In 494 BC, Sparta defeated Argos in the Battle of Sepeia.  Argos’s casualties and losses numbered 6,000.


In 417 BC, in the Second Battle of Hysiae, the Spartans captured the Argive town of Hysiae, taking all the male citizens as hostages before subsequently killing the hostages.


In 411 BC, 9,000 Spartans defeated 8,000 Athenians in the Battle of Syme.  Spartan casualties and losses numbered 900, whereas Athens’s casualties and losses numbered 2,900!


In September 411 BC, 8,000 Spartans defeated 11,000 Athenians in the Battle of Eretria.  Sparta’s casualties and losses numbered 1,100; Athens’s casualties and losses numbered 4,000+.


In 406 BC, Sparta with 90 ships managed to defeat Athens with 80 ships at the Battle of Notium.  Sparta suffered no casualties, but Athens lost 15-22 ships.


Also in 406 BC, Sparta’s 170 ships defeated Athens’s 70 ships in the Battle of Mytilene.


In 405 BC, 180 ships fighting for Sparta, Persia, Corinth, and the Peloponnesian League won the decisive Battle of Aegospotami over 170 ships fighting for Athens and the Delian League.  While Spartan losses were minimal, Athens lost 150 ships and also 3,000 sailors who were executed.  Athens was then besieged.  Athens’s surrender ended the Peloponnesian War.


In 403 BC, Sparta defeated Athenian exiles in the Battle of Piraeus.  Although Spartan losses are unknown, over 180 Athenian exiles were killed.


In 394 BC, 18,000 Spartan hoplites defeated 24,000 hoplites from Thebes, Argos, Athens, and Corinth in the Battle of Nemea at a cost of 1,100 dead or wounded Spartans and 2,800 dead or wounded Thebans, Argives, Athenians, and Corinthians.


In 394 BC, Sparta and Orchomenus with a strength of 15,000 defeated Thebes, Argos, and allies with a strength of 20,000 in the Battle of Coronea.  The victors suffered casualties and losses numbering 350 versus the losers suffering casualties and losses numbering 600.


In Spring 272 BC, 2,000+ Spartans and Macedonians defeated 27,000 men and 24 elephants from Epirus in the Siege of Sparta.  Casualties and losses were heavy on both sides.

Here 

Interesting.

Are the Spartans as we know them today a product of a fucking comic book?

Oh what's that?  You didn't know that the movie "300" was based on a comic?

Yeah.

From my recollection that's when Sparta and Spartans gained or regained their modern day fame (when the movie came out).

I've been checking out ancient battles and when it comes to warriors of note, the Spartans are just one of many groups.

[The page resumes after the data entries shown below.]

/-! ### State.clearBuffer -/

@[simp] theorem State.clearBuffer_resetHeld (s : State) (buffer : Nat) :
    (s.clearBuffer buffer).resetHeld = s.resetHeld := rfl
@[simp] theorem State.clearBuffer_de (s : State) (buffer : Nat) : (s.clearBuffer buffer).de = s.de := rfl
@[simp] theorem State.clearBuffer_port (s : State) (buffer : Nat) : (s.clearBuffer buffer).port = s.port := rfl
@[simp] theorem State.clearBuffer_readData (s : State) (buffer : Nat) :
    (s.clearBuffer buffer).readData = s.readData := rfl
@[simp] theorem State.clearBuffer_args (s : State) (buffer : Nat) : (s.clearBuffer buffer).args = s.args := rfl
@[simp] theorem State.clearBuffer_latch (s : State) (buffer : Nat) : (s.clearBuffer buffer).latch = s.latch := rfl
@[simp] theorem State.clearBuffer_commandCode (s : State) (buffer : Nat) :
    (s.clearBuffer buffer).commandCode = s.commandCode := rfl
@[simp] theorem State.clearBuffer_unit (s : State) (buffer : Nat) : (s.clearBuffer buffer).unit = s.unit := rfl
@[simp] theorem State.clearBuffer_cmdResult (s : State) (buffer : Nat) :
    (s.clearBuffer buffer).cmdResult = s.cmdResult := rfl
@[simp] theorem State.clearBuffer_replies (s : State) (buffer : Nat) :
    (s.clearBuffer buffer).replies = s.replies := rfl
@[simp] theorem State.clearBuffer_bufSelect (s : State) (buffer : Nat) :
    (s.clearBuffer buffer).bufSelect = s.bufSelect := rfl
@[simp] theorem State.clearBuffer_bufOffset (s : State) (buffer : Nat) :
    (s.clearBuffer buffer).bufOffset = s.bufOffset := rfl
@[simp] theorem State.clearBuffer_faultReg (s : State) (buffer : Nat) :
    (s.clearBuffer buffer).faultReg = s.faultReg := rfl
@[simp] theorem State.clearBuffer_timeSnapshot (s : State) (buffer : Nat) :
    (s.clearBuffer buffer).timeSnapshot = s.timeSnapshot := rfl
@[simp] theorem State.clearBuffer_taken (s : State) (buffer : Nat) : (s.clearBuffer buffer).taken = s.taken := rfl
@[simp] theorem State.clearBuffer_events (s : State) (buffer : Nat) : (s.clearBuffer buffer).events = s.events := rfl
@[simp] theorem State.clearBuffer_enableA (s : State) (buffer : Nat) :
    (s.clearBuffer buffer).enableA = s.enableA := rfl
@[simp] theorem State.clearBuffer_enableB (s : State) (buffer : Nat) :
    (s.clearBuffer buffer).enableB = s.enableB := rfl
@[simp] theorem State.clearBuffer_stations (s : State) (buffer : Nat) :
    (s.clearBuffer buffer).stations = s.stations := rfl
@[simp] theorem State.clearBuffer_queue (s : State) (buffer : Nat) : (s.clearBuffer buffer).queue = s.queue := rfl
@[simp] theorem State.clearBuffer_ticketCounter (s : State) (buffer : Nat) :
    (s.clearBuffer buffer).ticketCounter = s.ticketCounter := rfl
@[simp] theorem State.clearBuffer_consecutive (s : State) (buffer : Nat) :
    (s.clearBuffer buffer).consecutive = s.consecutive := rfl
@[simp] theorem State.clearBuffer_stallActive (s : State) (buffer : Nat) :
    (s.clearBuffer buffer).stallActive = s.stallActive := rfl
@[simp] theorem State.clearBuffer_stallReported (s : State) (buffer : Nat) :
    (s.clearBuffer buffer).stallReported = s.stallReported := rfl
@[simp] theorem State.clearBuffer_pollPointer (s : State) (buffer : Nat) :
    (s.clearBuffer buffer).pollPointer = s.pollPointer := rfl
@[simp] theorem State.clearBuffer_mode (s : State) (buffer : Nat) : (s.clearBuffer buffer).mode = s.mode := rfl
@[simp] theorem State.clearBuffer_phase (s : State) (buffer : Nat) : (s.clearBuffer buffer).phase = s.phase := rfl
@[simp] theorem State.clearBuffer_context (s : State) (buffer : Nat) :
    (s.clearBuffer buffer).context = s.context := rfl
@[simp] theorem State.clearBuffer_tx (s : State) (buffer : Nat) : (s.clearBuffer buffer).tx = s.tx := rfl
@[simp] theorem State.clearBuffer_reception (s : State) (buffer : Nat) :
    (s.clearBuffer buffer).reception = s.reception := rfl
@[simp] theorem State.clearBuffer_timer (s : State) (buffer : Nat) : (s.clearBuffer buffer).timer = s.timer := rfl
@[simp] theorem State.clearBuffer_receiver (s : State) (buffer : Nat) :
    (s.clearBuffer buffer).receiver = s.receiver := rfl
@[simp] theorem State.clearBuffer_strayCharacters (s : State) (buffer : Nat) :
    (s.clearBuffer buffer).strayCharacters = s.strayCharacters := rfl
@[simp] theorem State.clearBuffer_conflicts (s : State) (buffer : Nat) :
    (s.clearBuffer buffer).conflicts = s.conflicts := rfl
@[simp] theorem State.clearBuffer_breaks (s : State) (buffer : Nat) : (s.clearBuffer buffer).breaks = s.breaks := rfl
@[simp] theorem State.clearBuffer_lineConfig (s : State) (buffer : Nat) :
    (s.clearBuffer buffer).lineConfig = s.lineConfig := rfl
@[simp] theorem State.clearBuffer_limits (s : State) (buffer : Nat) : (s.clearBuffer buffer).limits = s.limits := rfl
@[simp] theorem State.clearBuffer_owners (s : State) (buffer : Nat) : (s.clearBuffer buffer).owners = s.owners := rfl
@[simp] theorem State.clearBuffer_freeList (s : State) (buffer : Nat) :
    (s.clearBuffer buffer).freeList = s.freeList := rfl
@[simp] theorem State.clearBuffer_memory (s : State) (buffer : Nat) :
    (s.clearBuffer buffer).memory = s.memory.clear (bufferAddress buffer 0) 32 := rfl
@[simp] theorem State.clearBuffer_results (s : State) (buffer : Nat) :
    (s.clearBuffer buffer).results = s.results := rfl
@[simp] theorem State.clearBuffer_reserved (s : State) (buffer : Nat) :
    (s.clearBuffer buffer).reserved = s.reserved := rfl
@[simp] theorem State.clearBuffer_timeCounter (s : State) (buffer : Nat) :
    (s.clearBuffer buffer).timeCounter = s.timeCounter := rfl
@[simp] theorem State.clearBuffer_prescaler10 (s : State) (buffer : Nat) :
    (s.clearBuffer buffer).prescaler10 = s.prescaler10 := rfl
@[simp] theorem State.clearBuffer_prescaler100 (s : State) (buffer : Nat) :
    (s.clearBuffer buffer).prescaler100 = s.prescaler100 := rfl
@[simp] theorem State.clearBuffer_tick10Given (s : State) (buffer : Nat) :
    (s.clearBuffer buffer).tick10Given = s.tick10Given := rfl
@[simp] theorem State.clearBuffer_tick100Given (s : State) (buffer : Nat) :
    (s.clearBuffer buffer).tick100Given = s.tick100Given := rfl
@[simp] theorem State.clearBuffer_pending (s : State) (buffer : Nat) :
    (s.clearBuffer buffer).pending = s.pending := rfl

I think the society...every man a warrior is part of the appeal, but the same could be said of other nations of that era too.

One thing is certain.

While famed, the societal model was flawed. As with everything from the past you can take bits and pieces to form a "perfect union" but as a whole it just wouldn't work.

Quite honestly the society as seen in Starship Troopers (the book) is probably the closest thing that we could put together considering modern society...but even that would take bloodshed to get to.